Perhaps my mind had fully blown and this was a nightmare. I knew that was the first sign that this was not a nightmare. When in a nightmare, one doesn't believe they are in a nightmare. Instead they believe that this is reality. But by coming to this conclusion of it being reality, does that mean that this truly is a nightmare? The matter of the subconscious was a very confusing matter.

"I heard the father call her 'Ava'. Perhaps that shall be my name for her as well." Avalon informed his friend. It frustrated me irrationally that his voice was so calm, so hypnotic. But then I thought of my motto, of what philosophy I had decided to build my life on. _Life is always fair. _Was that really true?

* * *

Days passed by, a constant notion that I was still a captor. I still hadn't spoken to Avalon or Noah and I had no intention to do this at all. What they planned to do should come any day now. I wondered ever so gradually what their plan exactly was. They didn't want to kill me; they'd already raped me; what other crime was there to commit? I considered the unthinkable, long and hard, and yet none of these options fit the conversations between Avalon and Noah, none of them fit the personalities of the two.

Though Noah was arrogant and constantly amused by my emotions (I've already come to the truly plausible consideration of him being an empath), he was not one for torture. Avalon was constantly bitter by this lifestyle, one he'd not chosen for himself but was rather forced into. He wouldn't want to add masochism to the list of issues he held. I had also come to the highly plausible conclusion (one that I am highly devoted to and believe with all of my ability) that these two were vampires. I had watched them feed off of humans, had watched them lure them in, had watched them disappear in a flash and also be alerted to thing I could not hear or see.

I'd gotten hungrier and Avalon was more than happy to offer me food. He even troubled himself with standing human food to bring me take-out and feed it to me. He was very caring when it came to his prisoners. It was only on the tenth day, when Avalon brought me my breakfast, that I understood what their plan had been and that it had succeeded. I threw up at the very far-off scent of the ham and cheese omelet that Avalon had brought me. By then I was fully clothed in a long black skirt that he had supplied me with along with a new shirt.

Avalon never hurt me; he cared for me. Noah was different though. Whenever he spoke and I stayed silent, it would earn me a hard kick to the face. Avalon constantly shouted at Noah for hurting me. When Avalon saw that I had gotten sick, he offered that same first smile that he had given to me when he first approached me; a sad, weeping smile. He was glad that I had thrown up, which meant that his plan had succeeded. This meant that he had meant to have gotten me pregnant. I could understand the curiosity between the lines of disgust and fury that roiled inside of me. With his kind, to produce a child with a human would procure great results.

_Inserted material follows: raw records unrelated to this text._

-- ==== Sys2Proof/Tests/Slice0.lean ====
section
/-! SUPPORT. The model's own tests: ill-formed terms refused, words of the spec decoded, results of the
spec's examples, and a state that meets the hypotheses of each statement. -/

namespace Sys2Proof.Tests

open Sys2Proof Sys2Proof.Machine

set_option Elab.async false

/-! ## Small states -/

/-- Whether a gang issues an instruction, as `Issuing` says. -/
def issuingB (s : State) (g : Gang) (op : Op) (x : Ext) (len : Nat) : Bool :=
  decide (s.gang = some g) && decide (issueCheck op x (s.gangLaunch g) = none) &&
    decide (g.members.map Prod.snd).Nodup &&
    g.members.all (fun m => decide ((s.thread m.2).pendingTrap m.2 = none)) &&
    g.members.all (fun m => !Issue.violates ⟨op, x, len, g.core, g.pc⟩ (s.thread m.2)) &&
    decide ((s.site (siteOf g.core)).streamOf (s.gangLaunch g).tenant = none)

theorem issuing_of {s : State} {g : Gang} {op : Op} {x : Ext} {len : Nat}
    (h : issuingB s g op x len = true) : Issuing s g op x len := by
  simp only [issuingB, Bool.and_eq_true, decide_eq_true_eq, List.all_eq_true, Bool.not_eq_true'] at h
  exact ⟨h.1.1.1.1.1, h.1.1.1.1.2, h.1.1.1.2, h.1.1.2, h.1.2, h.2⟩

/-- Whether one thread alone issues an instruction, as `Sole` says. -/
def soleB (s : State) (g : Gang) (op : Op) (x : Ext) (len : Nat) (u : Tid) : Bool :=
  issuingB s g op x len && decide (g.members = [(0, u)]) && (AMap.find? u.team s.teams).isSome &&
    decide ((s.thread u).status = .ready) && laneActive x (s.thread u)

theorem sole_of {s : State} {g : Gang} {op : Op} {x : Ext} {len : Nat} {u : Tid}
    (h : soleB s g op x len u = true) : Sole s g op x len u := by
  simp only [soleB, Bool.and_eq_true, decide_eq_true_eq] at h
  exact { toIssuing := issuing_of h.1.1.1.1, only := ⟨0, h.1.1.1.2⟩, team := h.1.1.2, ready := h.1.2,
          active := h.2 }

/-- Thread `l` of the one squad. -/
def lane (l : Nat) : Tid := ⟨1, 0, l⟩

/-- The gang of the first `n` threads of the one squad. -/
def gangOf (n : Nat) : Gang :=
  ⟨0, .ofNat 64 placedCode, none, (List.range n).map fun l => (l, lane l), false⟩

/-- A privileged launch with one team of one squad of `n` threads on core 0, which stand at the placed
instruction with the registers that `f` gives them; the placed page is mapped. -/
def world (n : Nat) (f : Thread → Thread) : State :=
  { State.reset.placeCode [] with
    threads := (List.range n).map fun l => (lane l, f (placedThread 0))
    squads := [(⟨1, 0⟩, { Squad.blank with lead := some 0, code := .ofNat 64 placedCode })]
    teams := [(1, { Team.blank with lid := 1, part := 0x040404 })]
    launches := [(1, placedLaunch)]
    cores := [(0, { Core.reset with order := [⟨1, 0⟩], slots := [(0, 1)] })]
    serial := 2
    agenda := []
    gang := some (gangOf n) }

/-- Registers of a thread set. -/
def withRegs (l : List (Nat × Nat)) (th : Thread) : Thread :=
  th.setRegs (l.map fun p => (p.1, BitVec.ofNat 32 p.2))

/-- Whether the first `n` threads issue an instruction together. -/
def meets (s : State) (n : Nat) (i : Instr) : Bool :=
  match i.simt with
  | some (op, x, len) => issuingB s (gangOf n) op x len
  | none => false

theorem meets_sound {s : State} {n : Nat} {i : Instr} (h : meets s n i = true) :
    ∃ op x len, i.simt = some (op, x, len) ∧ Issuing s (gangOf n) op x len := by
  unfold meets at h
  split at h
  · exact ⟨_, _, _, by assumption, issuing_of h⟩
  · exact absurd h (by simp)

/-- Whether the one thread issues an instruction alone. -/
def meetsSole (s : State) (i : Instr) : Bool :=
  match i.simt with
  | some (op, x, len) => soleB s (gangOf 1) op x len (lane 0)
  | none => false
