-- ==== Sys2Proof/Machine/Frames.lean ====
section
/-!
DEFINITION. Machine/Frames.lean: frames and the judgement of requests. The check byte (R168), the request
kinds with their roles (R176), the six tests of R169, and the response frame that ends a request (R165).
-/

namespace Sys2Proof.Machine

/-! ### Frames (R168) -/

/-- R168: one shift of the running value of the check byte. -/
def crcShift (v : Byte) : Byte := if v.msb then (v <<< 1) ^^^ 0x07 else v <<< 1

/-- R168: one byte taken into the running value, with its eight shifts. -/
def crcByte (v b : Byte) : Byte :=
  crcShift (crcShift (crcShift (crcShift (crcShift (crcShift (crcShift (crcShift (v ^^^ b))))))))

/-- R168: the CRC-8 of a sequence of bytes, with polynomial 0x07 and initial value 0x00. -/
def crc8 (bytes : List Byte) : Byte := bytes.foldl crcByte 0

/-- R168: kind, body length and body of a frame. -/
def frameHead (kind : Byte) (body : List Byte) : List Byte := kind :: BitVec.ofNat 8 body.length :: body

/-- R168: a whole frame, with its check byte. -/
def frameOf (kind : Byte) (body : List Byte) : List Byte := frameHead kind body ++ [crc8 (frameHead kind body)]

/-- R165, R168: the response frame of an answer. -/
def Response.frame (r : Response) : List Byte := frameOf r.kindCode r.body

/-- R169, test 1: the byte count is N + 3 with N the length byte, from 3 to 63, and N at most 60. -/
def countPasses (kept : List Byte) (count : Nat) : Bool :=
  decide (3 ≤ count) && decide (count ≤ Config.maxFrame) && decide ((byteAt kept 1).toNat ≤ Config.maxBody)
    && count == (byteAt kept 1).toNat + 3

/-- R169, test 2: the check byte matches. -/
def checkPasses (kept : List Byte) : Bool :=
  crc8 (kept.take ((byteAt kept 1).toNat + 2)) == byteAt kept ((byteAt kept 1).toNat + 2)

/-- R169: a good frame passes tests 1 and 2. -/
def goodFrame (kept : List Byte) (count : Nat) : Bool := countPasses kept count && checkPasses kept

/-- R168: the body of a frame that passes test 1. -/
def frameBody (kept : List Byte) : List Byte := (kept.drop 2).take (byteAt kept 1).toNat

/-! ### Request kinds (R176) -/

/-- R176: the request kinds. -/
inductive Kind where
  | hello
  | status
  | noticeRead
  | noticeClear
  | noticeMask
  | park
  | mapRead
  | slabAnnounce
  | slabRead
  | seqMove
  | seqWithdraw
  | seqRead
  | laneRead
  | holdSet
  | holdRelease
  | dischargeTake
  | slabResolve
  | doubtList
  | rowRemove
  | mapWalk
  | rowShift
  | confirmFurnace
  | confirmLane
  | faultRead
  | faultClear
  | thresholdSet
  | advisoryEnable
  | paramRead
  | paramWrite
  | start
  | restart
  | clearAll
  | resetRecordClear
  | permitAsk
  | permitReturn
  | liftReport
  | setdownAsk
  | depositReport
  | setAsideReport
  | chargeAsk
  | chargeBegin
  | chargeEnd
  | chargeAbort
  | walkReport
  | dischargeAsk
  | dischargeReport
deriving DecidableEq, Repr

/-- R176: the kind with that code; a code not in the table is unknown. -/
def kindOfCode (code : Byte) : Option Kind :=
  match code.toNat with
  | 0x01 => some .hello
  | 0x02 => some .status
  | 0x03 => some .noticeRead
  | 0x04 => some .noticeClear
  | 0x05 => some .noticeMask
  | 0x06 => some .park
  | 0x07 => some .mapRead
  | 0x10 => some .slabAnnounce
  | 0x11 => some .slabRead
  | 0x12 => some .seqMove
  | 0x13 => some .seqWithdraw
  | 0x14 => some .seqRead
  | 0x15 => some .laneRead
  | 0x18 => some .holdSet
  | 0x19 => some .holdRelease
  | 0x1A => some .dischargeTake
  | 0x20 => some .slabResolve
  | 0x21 => some .doubtList
  | 0x22 => some .rowRemove
  | 0x23 => some .mapWalk
  | 0x24 => some .rowShift
  | 0x25 => some .confirmFurnace
  | 0x26 => some .confirmLane
  | 0x28 => some .faultRead
  | 0x29 => some .faultClear
  | 0x2A => some .thresholdSet
  | 0x2B => some .advisoryEnable
  | 0x30 => some .paramRead
  | 0x31 => some .paramWrite
  | 0x32 => some .start
  | 0x33 => some .restart
  | 0x34 => some .clearAll
  | 0x35 => some .resetRecordClear
  | 0x40 => some .permitAsk
  | 0x41 => some .permitReturn
  | 0x42 => some .liftReport
  | 0x43 => some .setdownAsk
  | 0x44 => some .depositReport
  | 0x45 => some .setAsideReport
  | 0x50 => some .chargeAsk
  | 0x51 => some .chargeBegin
  | 0x52 => some .chargeEnd
  | 0x53 => some .chargeAbort
  | 0x54 => some .walkReport
  | 0x55 => some .dischargeAsk
  | 0x56 => some .dischargeReport
  | _ => none

/-- R176: the code of a kind. -/
def Kind.code : Kind → Byte
  | .hello => 0x01
  | .status => 0x02
  | .noticeRead => 0x03
  | .noticeClear => 0x04
  | .noticeMask => 0x05
  | .park => 0x06
  | .mapRead => 0x07
  | .slabAnnounce => 0x10
  | .slabRead => 0x11
  | .seqMove => 0x12
  | .seqWithdraw => 0x13
  | .seqRead => 0x14
  | .laneRead => 0x15
  | .holdSet => 0x18
  | .holdRelease => 0x19
  | .dischargeTake => 0x1A
  | .slabResolve => 0x20
  | .doubtList => 0x21
  | .rowRemove => 0x22
  | .mapWalk => 0x23
  | .rowShift => 0x24
  | .confirmFurnace => 0x25
  | .confirmLane => 0x26
  | .faultRead => 0x28
  | .faultClear => 0x29
  | .thresholdSet => 0x2A
  | .advisoryEnable => 0x2B
  | .paramRead => 0x30
  | .paramWrite => 0x31
  | .start => 0x32
  | .restart => 0x33
  | .clearAll => 0x34
  | .resetRecordClear => 0x35
  | .permitAsk => 0x40
  | .permitReturn => 0x41
  | .liftReport => 0x42
  | .setdownAsk => 0x43
  | .depositReport => 0x44
  | .setAsideReport => 0x45
  | .chargeAsk => 0x50
  | .chargeBegin => 0x51
  | .chargeEnd => 0x52
  | .chargeAbort => 0x53
  | .walkReport => 0x54
  | .dischargeAsk => 0x55
  | .dischargeReport => 0x56

/-- R176: whether a kind is allowed to a role. -/
def Kind.allowedTo (k : Kind) (r : Role) : Bool :=
  match k with
  | .hello | .status | .noticeRead | .noticeClear | .noticeMask | .park => true
  | .mapRead => r != .crane
  | .slabAnnounce | .slabRead | .seqMove | .seqWithdraw | .seqRead | .laneRead => r == .supv
  | .holdSet | .holdRelease | .dischargeTake | .slabResolve | .doubtList | .rowRemove => r == .supv
  | .mapWalk | .rowShift | .confirmFurnace | .confirmLane | .faultRead | .faultClear => r == .supv
  | .thresholdSet | .advisoryEnable | .paramRead | .paramWrite | .start | .restart => r == .supv
  | .clearAll | .resetRecordClear => r == .supv
  | .permitAsk | .permitReturn | .liftReport | .setdownAsk | .depositReport | .setAsideReport => r == .crane
  | .chargeAsk | .chargeBegin | .chargeEnd | .chargeAbort | .walkReport => r == .furnace
  | .dischargeAsk | .dischargeReport => r == .furnace

/-- R169: whether a kind is allowed in a link state. -/
def Kind.allowedIn (k : Kind) (l : LinkState) : Bool :=
  match l with
  | .active => true
  | .parked => k == .hello || k == .status || k == .noticeRead || k == .noticeClear || k == .noticeMask
  | .lost => k == .hello
  | .offline => k == .hello || k == .status

/-- R169, test 6: the mode is CONFIG, the port is not P0 and the kind is neither HELLO nor STATUS. -/
def State.notRunning (s : State) (p : Port) (k : Kind) : Bool :=
  s.mode == .config && p != .p0 && !(k == .hello || k == .status)

/-- R169, tests 4 to 6: the refusal of a kind that the role allows, by link state and mode. -/
def State.standingRefusal (s : State) (p : Port) (k : Kind) : Option RefuseReason :=
  if k.allowedIn (s.port p).link then (if s.notRunning p k then some .notRunning else none)
  else if (s.port p).link = .parked then some .parked
  else some .lost

/-! ### Taking a request (R165, R169) -/

/-- R165: the response is prepared and the machine of `p` enters RESPONSE_READY. -/
def State.respond (s : State) (p : Port) (r : Response) : State :=
  s.updatePort p fun q => { q with exchange := .responseReady r.frame }

/-- The state in which a rule leaves the part, with its answer given to port `p`. -/
def answered (p : Port) (a : State × Response) : State := a.1.respond p a.2

/-- R169, test 3 for a kind that is not allowed to the role, or no kind at all: KIND_REFUSED. -/
def State.refuseKind (s : State) (p : Port) : State × Response :=
  refused (s.logFault .link .kindRefused none (some p)) .kind

/-- R169, tests 1 and 2: FRAME_CHECK. -/
def State.refuseFrame (s : State) (p : Port) : State × Response :=
  refused (s.logFault .link .frameCheck none (some p)) .frame

/-- R169, tests 3 to 6, and the rule that owns the kind. -/
def judged (p : Port) (k : Kind) (rule : State → State × Response) (s : State) : State × Response :=
  if k.allowedTo (portRole p) then
    match s.standingRefusal p k with
    | some r => refused s r
    | none => rule s
  else s.refuseKind p

/-- A request of kind `k` on port `p`, as a good frame at the end of its processing. A part without power
and a port that is not present take none (R162, R180). -/
def request (p : Port) (k : Kind) (rule : State → State × Response) (s : State) : Host.Outcome State Fault Refusal :=
  .next (if s.powered && s.present p then answered p (judged p k rule s) else s)

/-- An event of the part itself: without power nothing happens (R180). -/
def event (g : State → State) (s : State) : Host.Outcome State Fault Refusal := .next (if s.powered then g s else s)

/-- A rule of the Lane Unit, for the crane of the port (R45). -/
def forCrane (p : Port) (rule : Crane → State → State × Response) (s : State) : State × Response :=
  match portCrane p with
  | some k => rule k s
  | none => s.refuseKind p

/-- A rule of a Furnace Map, for the furnace of the port (R112). -/
def forFurnace (p : Port) (rule : Furnace → State → State × Response) (s : State) : State × Response :=
  match portFurnace p with
  | some f => rule f s
  | none => s.refuseKind p

end Sys2Proof.Machine
end

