-- ==== Sys2Proof/Machine/Planning.lean ====
section
/-!
DEFINITION. Machine/Planning.lean: the Charge Planner (chapter 5). It holds no state; each computation reads
the records, the map and the parameters as they stand (R82).
-/

namespace Sys2Proof.Machine

/-- R87: the admission filter of a furnace admits a heating class. -/
def FurnaceParams.admits (fp : FurnaceParams) (heat : Byte) : Bool :=
  heat &&& fp.admissionMask == fp.admissionMatch &&& fp.admissionMask

/-- R88: the single-row size fit of a slab of that length. -/
def FurnaceParams.sizeFits (fp : FurnaceParams) (length : Nat) : Bool :=
  decide (length + 2 * fp.sideClearance ≤ fp.hearthWidth)

/-- R90, condition 8: the pair width fit. -/
def FurnaceParams.pairFits (fp : FurnaceParams) (lengthA lengthB : Nat) : Bool :=
  decide (lengthA + lengthB + fp.centreClearance + 2 * fp.sideClearance ≤ fp.hearthWidth)

/-- The difference of two figures, taken without sign (R90, conditions 9 and 10). -/
def difference (a b : Nat) : Nat := (a - b) + (b - a)

/-- R92, R93, R146: the pairing test may take `b` as the second member of a pair with `a`. A dissolved pair is never
reformed, a slab that was tested and whose pair was dissolved is never paired again, and a slab that was requeued after
it had been permitted is charged single. R90 lists none of these bars among its ten conditions (log entry 30). -/
def mayBeSecond (a b : SlabRecord) : Bool :=
  !(b.pairingTested && b.pairDissolved) && !b.requeuedTested && !a.parted.contains b.id

/-- R90, R92, R93, R146: the pairing test of `a` with its successor `b`, under the parameters: the ten conditions of
R90, and that R92, R93 and R146 leave `b` free to be paired. -/
def pairingHolds (ps : Params) (a b : SlabRecord) : Bool :=
  !a.pairingTested && a.partner.isNone && b.place == .listed && b.partner.isNone && mayBeSecond a b &&
  b.destination == a.destination && (ps.furnace.get a.destination).doubleRow && a.pairable && b.pairable &&
  (ps.furnace.get a.destination).pairFits a.length b.length &&
  decide (difference a.width b.width ≤ ps.pairWidthDifference) &&
  decide (difference a.thickness b.thickness ≤ ps.pairThicknessDifference)

/-- R89, R90: the partner that the pairing test of the permitted slab finds, if it finds one. -/
def State.pairingPartner (s : State) (id : SlabId) : Option SlabId :=
  match s.slab? id, (s.successor id).bind s.slab? with
  | some a, some b => if pairingHolds s.params a b then some b.id else none
  | _, _ => none

/-- R89: the test marks the permitted slab as tested, whether a pair forms or not. -/
def State.markTested (s : State) (id : SlabId) : State :=
  s.updateSlab id fun r => { r with pairingTested := true }

/-- R89, R91: the pairing test of the permitted slab. -/
def State.pairingTest (s : State) (id : SlabId) : State :=
  match s.pairingPartner id with
  | some b => (s.markTested id).formPair id b
  | none => s.markTested id

/-- R96: the percent of a slab. -/
def FurnaceParams.percent (fp : FurnaceParams) : TempClass → Nat
  | .cold => 100
  | .warm => fp.warmPercent
  | .hot => fp.hotPercent

/-- The greatest of a list of figures. -/
def greatest (ns : List Nat) : Nat := ns.foldl max 0

/-- R95: the row width, the greatest width of the row's slabs. -/
def rowWidth (rs : List SlabRecord) : Nat := greatest (rs.map fun r => r.width)

/-- R95: the governing thickness. -/
def rowThickness (rs : List SlabRecord) : Nat := greatest (rs.map fun r => r.thickness)

/-- R95: the governing percent. -/
def FurnaceParams.rowPercent (fp : FurnaceParams) (rs : List SlabRecord) : Nat :=
  greatest (rs.map fun r => fp.percent r.tempClass)

/-- A quotient rounded up. -/
def ceilDiv (a b : Nat) : Nat := (a + (b - 1)) / b

/-- R97: the soak target, thickness times heating factor times percent, divided by 1000 and rounded up. -/
def soakTargetOf (thickness factor percent : Nat) : Nat := ceilDiv (thickness * factor * percent) 1000

/-- R97: the soak target of a row under the furnace's parameters in force. -/
def FurnaceParams.soakTarget (fp : FurnaceParams) (rs : List SlabRecord) : Nat :=
  soakTargetOf (rowThickness rs) fp.heatingFactor (fp.rowPercent rs)

/-- R99: the walk count of a planned row of width `w`. -/
def FurnaceParams.walkCount (fp : FurnaceParams) (rows : List Row) (w : Nat) : Nat :=
  match rows.head? with
  | none => 0
  | some newest => ceilDiv (w + fp.gap - newest.rear) fp.stroke

/-- R100: the verdicts of the fit test. -/
inductive Fit where
  | fits
  | fullRows
  | fullLength
deriving DecidableEq, Repr

/-- R100: the fit test of a planned row of width `w` with walk count `n`. -/
def FurnaceParams.fit (fp : FurnaceParams) (rows : List Row) (w n : Nat) : Fit :=
  if Config.maxRows ≤ rows.length then .fullRows
  else match rows.getLast? with
    | none => if w ≤ fp.effectiveLength then .fits else .fullLength
    | some front => if front.far + n * fp.stroke ≤ fp.effectiveLength then .fits else .fullLength

/-- R101: walks available, at most 255; 255 with the map empty. -/
def FurnaceParams.walksAvailable (fp : FurnaceParams) (rows : List Row) : Nat :=
  match rows.getLast? with
  | none => 255
  | some front => min 255 ((fp.effectiveLength - front.far) / fp.stroke)

/-- R102: the charge plan of a head row in a furnace, with the fit verdict that travels with it. -/
structure Plan where
  slabA : SlabId
  slabB : Option SlabId
  walks : Nat
  width : Nat
  soakTarget : Nat
  walksAvailable : Nat
  fit : Fit
deriving DecidableEq, Repr

/-- The records of the slabs of a row. -/
def State.rowRecords (s : State) (a : SlabId) (b : Option SlabId) : List SlabRecord :=
  (a :: b.toList).filterMap s.slab?

/-- R102: the plan for furnace `f` of the head row of slab `a` and, for a pair, `b`. -/
def State.planFor (s : State) (f : Furnace) (a : SlabId) (b : Option SlabId) : Plan :=
  let fp := s.furnaceParams f
  let rows := (s.furnace f).rows
  let w := rowWidth (s.rowRecords a b)
  { slabA := a
    slabB := b
    walks := fp.walkCount rows w
    width := w
    soakTarget := fp.soakTarget (s.rowRecords a b)
    walksAvailable := fp.walksAvailable rows
    fit := fp.fit rows w (fp.walkCount rows w) }

/-- R176: the charge plan, 15 bytes. -/
def Plan.bytes (q : Plan) : List Byte :=
  u32 q.slabA ++ slabField q.slabB ++ yesNo q.slabB.isSome ++ u8 q.walks ++ u16 q.width ++ u16 q.soakTarget ++
    u8 q.walksAvailable

/-- R94, first three conditions: every live record with destination `f` fits the hearth alone under the values `fp`, and
every live pair with that destination fits it in a double row. Which pairs count is log entry 16. -/
def State.recordsFit (s : State) (f : Furnace) (fp : FurnaceParams) : Bool :=
  s.register.all (fun r => r.destination != f || fp.sizeFits r.length) &&
  s.register.all (fun r =>
    match r.partner.bind fun q => s.slab? q.id with
    | some o => !(r.destination == f && o.destination == f) || (fp.doubleRow && fp.pairFits r.length o.length)
    | none => true)

/-- R94: the geometry test of a write of the parameter `g` of furnace `f`, with `fp` the values the write would store. It
passes when no condition of R94 holds that the write is tested for. A write of the stroke, the gap or the effective length
is not tested against the live records, as R94's last paragraph says (log entry 32). -/
def State.geometryPasses (s : State) (f : Furnace) (g : FurnaceParam) (fp : FurnaceParams) : Bool :=
  (!g.boundsRecords || s.recordsFit f fp) &&
  !(s.mode == .run && decide (furnaceNumber f ≤ s.params.furnaceCount) && !fp.sizeFits 1500)

end Sys2Proof.Machine
end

I understood now. I understood completely. "You will need to start drinking blood to keep your health. The child will need the blood or he will drink yours." Avalon told me. I merely frowned at the ground, remaining silent. I wondered dumbly if he missed my voice. When I stayed silent my dad always told me that he missed my voice, that it was special and beautiful. Was that just a father's words? "You must eat first." Avalon said to me. I frowned at him as I turned my eyes down to my stomach. The way that my stomach bulged considered this was not your average pregnancy. Avalon pressed a finger below my chin, tilting my face upwards. I unfocused my eyes again, hoping that it would shut off my emotions. I didn't want to feel anything at this moment.

Avalon was kind and sweet. But he had raped me and kidnapped me. He would have done the same to a less knowledgeable girl if he had had the chance. I was just another victim. Was life really fair?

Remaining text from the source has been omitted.